- [What you will do]: Scan the records below for the line with "induction cs with" and the line with "other bits. -/". Repeat those two lines and every line between them exactly, and nothing else.

[Records to process Boundary: Start]

-- ==== Sys2Proof/Proofs/PortCharacters.lean ====
section
/-! PROOF. The port's characters on its wires, the messages they make and what a BREAK leaves (O48). -/

namespace Sys2Proof.Machine

variable {s : State}

/-! ### A character on a wire (R151) -/

theorem odd_iff_parity_differs (n : Nat) (p : Bool) :
    (p != (n % 2 == 1)) = true ↔ (n + if p then 1 else 0) % 2 = 1 := by
  cases p with
  | false => simp
  | true =>
    simp only [bne_iff_ne, ne_eq, Bool.true_eq, beq_iff_eq, if_true]
    omega

theorem terminalFlaw_iff (parity : Bool) (c : TermChar) : terminalFlaw parity c = true ↔
    c.stop = false ∨ (parity = true ∧
      (countOnes c.data + (if c.mark then 1 else 0) + (if c.parity then 1 else 0)) % 2 = 1) := by
  simp only [terminalFlaw, terminalParityBit, Bool.or_eq_true, Bool.and_eq_true, Bool.not_eq_true',
    odd_iff_parity_differs]
  rfl

/-- The parity bit is there or not, and the order of the other bits does not turn on it. -/
theorem wireBits_eq (parity : Bool) (c : TermChar) : wireBits parity c =
    [false, c.data.getLsbD 0, c.data.getLsbD 1, c.data.getLsbD 2, c.data.getLsbD 3, c.data.getLsbD 4,
      c.data.getLsbD 5, c.data.getLsbD 6, c.data.getLsbD 7, c.mark]
      ++ (if parity then [c.parity, c.stop] else [c.stop]) := by
  cases parity <;> rfl

theorem terminalCharacters_data (m : List Byte) : (terminalCharacters m).map (fun c => c.data) = m := by
  cases m with
  | nil => rfl
  | cons code rest => simp [terminalCharacters, sentTermChar, Function.comp_def]

theorem terminalCharacters_mark (code : Byte) (rest : List Byte) :
    (terminalCharacters (code :: rest)).map (fun c => c.mark) = true :: rest.map fun _ => false := by
  simp [terminalCharacters, sentTermChar, Function.comp_def]

/-! ### The send wire (R151, R156, R160, R161) -/

theorem portRuns_iff (s : State) : portRuns s = true ↔ s.startup.station ≠ .config := bne_iff_ne

theorem portParity_configFault (h : s.startup.station = .configFault) : portParity s = false := by
  simp [portParity, h]

theorem portParity_configured (h : s.startup.station ≠ .configFault) :
    portParity s = s.startup.settings.terminalParity := by
  simp [portParity, h]

theorem portBaud_configFault (h : s.startup.station = .configFault) : portBaud s = 9600 := if_pos h

theorem portBaud_configured (speed : Nat) (h : s.startup.station ≠ .configFault)
    (hspeed : s.startup.settings.terminalSpeed = speed) : portBaud s = 4800 * 2 ^ speed := by
  rw [portBaud, if_neg h, hspeed]

theorem sendBits_running (h : s.startup.station ≠ .config) :
    sendBits s = s.port.transmit.flatMap (messageBits (portParity s)) :=
  if_pos ((portRuns_iff s).2 h)

/-- The queue's messages follow each other without a gap, so their characters do. -/
theorem sendBits_characters (h : s.startup.station ≠ .config) :
    sendBits s = (s.port.transmit.flatMap terminalCharacters).flatMap (wireBits (portParity s)) := by
  rw [sendBits_running h, List.flatMap_assoc]
  rfl

theorem sendLevel_beyond {n : Nat} (h : (sendBits s).length ≤ n) : sendLevel n s = true := by
  rw [sendLevel, List.getElem?_eq_none h, Option.getD_none]

theorem sendLevel_within {n : Nat} {level : Bool} (h : (sendBits s)[n]? = some level) :
    sendLevel n s = level := by
  rw [sendLevel, h, Option.getD_some]

theorem wireBits_portParity_length (s : State) (c : TermChar) :
    (wireBits (portParity s) c).length = characterBits s := wireBits_length _ _

theorem flatMap_wireBits_length (s : State) (cs : List TermChar) :
    (cs.flatMap (wireBits (portParity s))).length = cs.length * characterBits s := by
  induction cs with
  | nil => simp
  | cons c cs ih =>
    rw [List.flatMap_cons, List.length_append, wireBits_portParity_length, ih, List.length_cons,
      Nat.succ_mul, Nat.add_comm]

theorem characterBits_pos (s : State) : 0 < characterBits s := by
  unfold characterBits
  split <;> decide

/-- What is left of a character at a BREAK: nothing of one not begun or at its end, else its other bits. -/
theorem bitsLeft_eq {sent width : Nat} (before : Nat) (hsent : sent ≤ width) (hwidth : 0 < width) :
    (width - (before * width + sent) % width) % width = if sent = 0 then 0 else width - sent := by
  rw [Nat.mul_add_mod_self_right]
  rcases hsent.lt_or_eq with hlt | rfl
  · rw [Nat.mod_eq_of_lt hlt]
    split
    next h => rw [h, Nat.sub_zero, Nat.mod_self]
    next h => exact Nat.mod_eq_of_lt (by omega)
  · rw [Nat.mod_self, Nat.sub_zero, Nat.mod_self, Nat.sub_self, ite_self]

/-- R160: of the characters on the wire a BREAK lets the one that is part-way out finish, and no other. -/
theorem finishedAtBreak_eq {before after : List TermChar} {c : TermChar} {sent : Nat}
    (hruns : s.startup.station ≠ .config)
    (hqueue : s.port.transmit.flatMap terminalCharacters = before ++ c :: after)
    (hsent : sent ≤ characterBits s) :
    finishedAtBreak (before.length * characterBits s + sent) s
      = if sent = 0 then [] else (wireBits (portParity s) c).drop sent := by
  have hwidth := wireBits_portParity_length s c
  have hdrop : (sendBits s).drop (before.length * characterBits s + sent)
      = (wireBits (portParity s) c).drop sent ++ after.flatMap (wireBits (portParity s)) := by
    rw [sendBits_characters hruns, hqueue, List.flatMap_append, List.flatMap_cons,
      ← flatMap_wireBits_length s before, List.drop_length_add_append,
      List.drop_append_of_le_length (by omega)]
  rw [finishedAtBreak, hdrop, bitsLeft_eq _ hsent (characterBits_pos s)]
  split
  · rfl
  · exact List.take_left' (by rw [List.length_drop, hwidth])

/-! ### Complete messages (R152, R162) -/

theorem codeKnown_iff (code : Byte) : codeKnown code = true ↔
    code ∈ [0x21, 0x22, 0x23, 0x24, 0x25, 0x26, 0x27, 0x31, 0x32, 0x33, 0x34, (0x40 : Byte)] :=
  List.contains_iff_mem

theorem messageComplete_iff {m : List Byte} {n : Nat} (h : messageLength m = some n) :
    messageComplete m = true ↔ m.length = n := by
  rw [messageComplete, h, beq_iff_eq, Option.some_inj, eq_comm]

theorem messageLength_unknown {code : Byte} (h : codeKnown code = false) (rest : List Byte) :
    messageLength (code :: rest) = some 1 := by
  have hnot := mt (codeKnown_iff code).2 (by simp [h])
  simp only [List.mem_cons, List.not_mem_nil, or_false, not_or] at hnot
  simp only [messageLength, hnot, if_false]

theorem messageLength_truckIn_counted {rest : List Byte} {count : Byte} (h : rest[3]? = some count) :
    messageLength (0x31 :: rest)
      = if 1 ≤ count.toNat ∧ count.toNat ≤ 4 then some (5 + 5 * count.toNat) else some 5 := by
  simp [messageLength, h]

theorem messageComplete_truckIn_uncounted {rest : List Byte} (h : rest.length < 4) :
    messageComplete (0x31 :: rest) = false := by
  have hcount : rest[3]? = none := List.getElem?_eq_none (by omega)
  simp [messageComplete, messageLength, hcount]

/-! ### Characters as the port takes them (R152, R153) -/

theorem receives_iff (s : State) :
    receives s = true ↔ s.startup.station ≠ .config ∧ s.port.breakHeld = false := by
  rw [receives, Bool.and_eq_true, portRuns_iff, Bool.not_eq_true']

theorem assemble_partial {m : List Byte} (h : messageComplete m = false) (s : State) :
    assemble m s = { s with port := { s.port with assembly := m } } := by
  rw [assemble, h, if_neg Bool.false_ne_true]

theorem assemble_waits {m : List Byte} (h : messageComplete m = true) (hw : s.port.waiting = none) :
    assemble m s = { s with port := { s.port with assembly := [], waiting := some m } } := by
  rw [assemble, if_pos h, completeMessage, hw]

theorem assemble_overrun {m : List Byte} (h : messageComplete m = true) (hw : s.port.waiting ≠ none) :
    assemble m s = { s with
      port := { s.port with assembly := [], flags := { s.port.flags with overrun := true } } } := by
  obtain ⟨w, hw⟩ := Option.ne_none_iff_exists'.1 hw
  rw [assemble, if_pos h, completeMessage, hw]
  rfl

/-- The message in assembly with a character joined to it, or begun by it. -/
def joinedMessage (c : TermChar) (s : State) : List Byte :=
  if c.mark then [c.data] else s.port.assembly ++ [c.data]

/-- The flags after a character: one that begins a message drops a partial one with FRAGMENT. -/
def joinedFlags (c : TermChar) (s : State) : StickyFlags :=
  { s.port.flags with
    fragment := s.port.flags.fragment || (c.mark && decide (s.port.assembly ≠ [])) }

theorem takeCharacter_ignored {c : TermChar} (hmark : c.mark = false) (hempty : s.port.assembly = []) :
    takeCharacter c s = s := by
  rw [takeCharacter, hmark, if_neg Bool.false_ne_true, if_pos hempty]

theorem takeCharacter_joins {c : TermChar} (h : c.mark = true ∨ s.port.assembly ≠ []) :
    takeCharacter c s = assemble (joinedMessage c s) (withFlags (joinedFlags c s) s) := by
  cases hmark : c.mark with
  | false =>
    have hpartial : s.port.assembly ≠ [] := by simpa [hmark] using h
    have hflags : joinedFlags c s = s.port.flags := by simp [joinedFlags, hmark]
    rw [hflags, takeCharacter, joinedMessage, hmark, if_neg Bool.false_ne_true, if_neg hpartial]
    rfl
  | true =>
    by_cases hempty : s.port.assembly = []
    · have hflags : joinedFlags c s = s.port.flags := by simp [joinedFlags, hempty]
      rw [hflags, takeCharacter, joinedMessage, hmark, if_pos rfl, if_pos hempty]
      rfl
    · have hflags : joinedFlags c s = { s.port.flags with fragment := true } := by
        simp [joinedFlags, hmark, hempty]
      rw [hflags, takeCharacter, joinedMessage, hmark, if_pos rfl, if_neg hempty]
      rfl

/-! ### The port's commands -/

theorem terminalCharacter_taken {c : TermChar} (hr : receives s = true)
    (hc : terminalFlaw (portParity s) c = false) :
    exec (.terminalCharacter c) s = .next (takeCharacter c s) :=
  congrArg _ (if_pos ⟨hr, hc⟩)

theorem terminalCharacter_unreceived (hr : ¬ receives s = true) (c : TermChar) :
    exec (.terminalCharacter c) s = .next s :=
  congrArg _ (if_neg fun h => hr h.1)

theorem flawedCharacter_drops {c : TermChar} (hr : receives s = true)
    (hc : terminalFlaw (portParity s) c = true) :
    exec (.flawedCharacter c) s = .next
      { s with port := { s.port with assembly := [], flags := { s.port.flags with flaw := true } } } :=
  congrArg _ (if_pos ⟨hr, hc⟩)

theorem flawedCharacter_unreceived (hr : ¬ receives s = true) (c : TermChar) :
    exec (.flawedCharacter c) s = .next s :=
  congrArg _ (if_neg fun h => hr h.1)

theorem breakCondition_empties (hr : receives s = true) :
    exec .breakCondition s = .next
      { s with
        port := { assembly := [], waiting := none, transmit := [], flags := clearFlags, breakHeld := true } } :=
  congrArg _ (if_pos hr)

theorem messageSent_leaves (h : s.startup.station ≠ .config) :
    exec .messageSent s = .next { s with port := { s.port with transmit := s.port.transmit.tail } } :=
  congrArg _ (if_pos ((portRuns_iff s).2 h))

/-- Settles O48: the wires by `wireBits`, the lengths by `messageLength`, the characters by
`takeCharacter_joins` and the three outcomes of `assemble`. -/
theorem charactersMakeMessagesAndBreakEmptiesThePort :
    Obligations.CharactersMakeMessagesAndBreakEmptiesThePort := by
  refine ⟨⟨fun parity c => ⟨terminalFlaw_iff parity c, wireBits_eq parity c, charOfWire_wireBits parity c⟩,
      fun code rest => ⟨terminalCharacters_data _, terminalCharacters_mark code rest,
        terminalCharacters_flaw true _, fun _ => rfl⟩⟩,
    fun s => ⟨fun h => ⟨portParity_configFault h, portBaud_configFault h⟩,
      fun h => ⟨portParity_configured h, portBaud_configured 0 h, portBaud_configured 1 h,
        portBaud_configured 2 h⟩,
      fun h n => sendLevel_config n s h, sendBits_running,
      fun _ => ⟨sendLevel_beyond, fun _ => sendLevel_within⟩,
      fun _ _ _ _ => finishedAtBreak_eq⟩,
    ?layouts, fun code rest => ?lengths, codeKnown_iff, fun s => ?commands⟩
  case layouts =>
    exact ⟨fun _ => ⟨fun _ _ _ _ => rfl, rfl, fun _ => rfl, rfl, rfl⟩, fun _ => rfl, rfl,
      fun _ => ⟨fun _ _ _ => rfl, fun _ => rfl, rfl, rfl⟩, rfl⟩
  case lengths =>
    intro long
    have longOf {n : Nat} (h : messageLength (code :: rest) = some n) : long n := messageComplete_iff h
    refine ⟨fun h => longOf (by rw [h]; rfl), fun h => longOf (by rw [h]; rfl),
      fun h => longOf (by rw [h]; rfl), fun h => longOf (by rw [h]; rfl),
      fun h => longOf (by fin_cases h <;> rfl), fun h => longOf (by fin_cases h <;> rfl), ?single, ?truckIn⟩
    case single =>
      rintro (h | h)
      · exact longOf (by fin_cases h <;> rfl)
      · exact longOf (messageLength_unknown h rest)
    case truckIn =>
      rintro rfl
      refine ⟨messageComplete_truckIn_uncounted, fun count hcount => ?_⟩
      have hlength := messageLength_truckIn_counted hcount
      refine ⟨fun hone hfour => longOf (hlength.trans (if_pos ⟨hone, hfour⟩)),
        fun hnot => longOf (hlength.trans (if_neg fun hin => ?_))⟩
      rcases hnot with rfl | hnot
      · exact absurd hin.1 (by decide)
      · omega
  case commands =>
    refine ⟨rfl, messageSent_leaves, fun _ hbreak c => ?_, fun hruns hbreak => ?_⟩
    · have hr : ¬ receives s = true := fun h => by
        obtain ⟨-, hno⟩ := (receives_iff s).1 h
        exact Bool.false_ne_true (hno.symm.trans hbreak)
      exact ⟨terminalCharacter_unreceived hr c, flawedCharacter_unreceived hr c⟩
    · have hr := (receives_iff s).2 ⟨hruns, hbreak⟩
      refine ⟨breakCondition_empties hr, fun c => flawedCharacter_drops hr, fun c hc => ?_⟩
      rw [terminalCharacter_taken hr hc]
      refine ⟨fun hmark hempty => congrArg _ (takeCharacter_ignored hmark hempty), fun hjoins => ?_⟩
      rw [takeCharacter_joins hjoins]
      exact ⟨fun hm => congrArg _ (assemble_partial hm _),
        fun hm hw => congrArg _ (assemble_waits hm hw),
        fun hm hw => congrArg _ (assemble_overrun hm hw)⟩

end Sys2Proof.Machine
end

[Records to process Boundary: End]

- [Expected output]:
  induction cs with
  | nil => simp
  | cons c cs ih =>
    rw [List.flatMap_cons, List.length_append, wireBits_portParity_length, ih, List.length_cons,
      Nat.succ_mul, Nat.add_comm]

theorem characterBits_pos (s : State) : 0 < characterBits s := by
  unfold characterBits
  split <;> decide

/-- What is left of a character at a BREAK: nothing of one not begun or at its end, else its other bits. -/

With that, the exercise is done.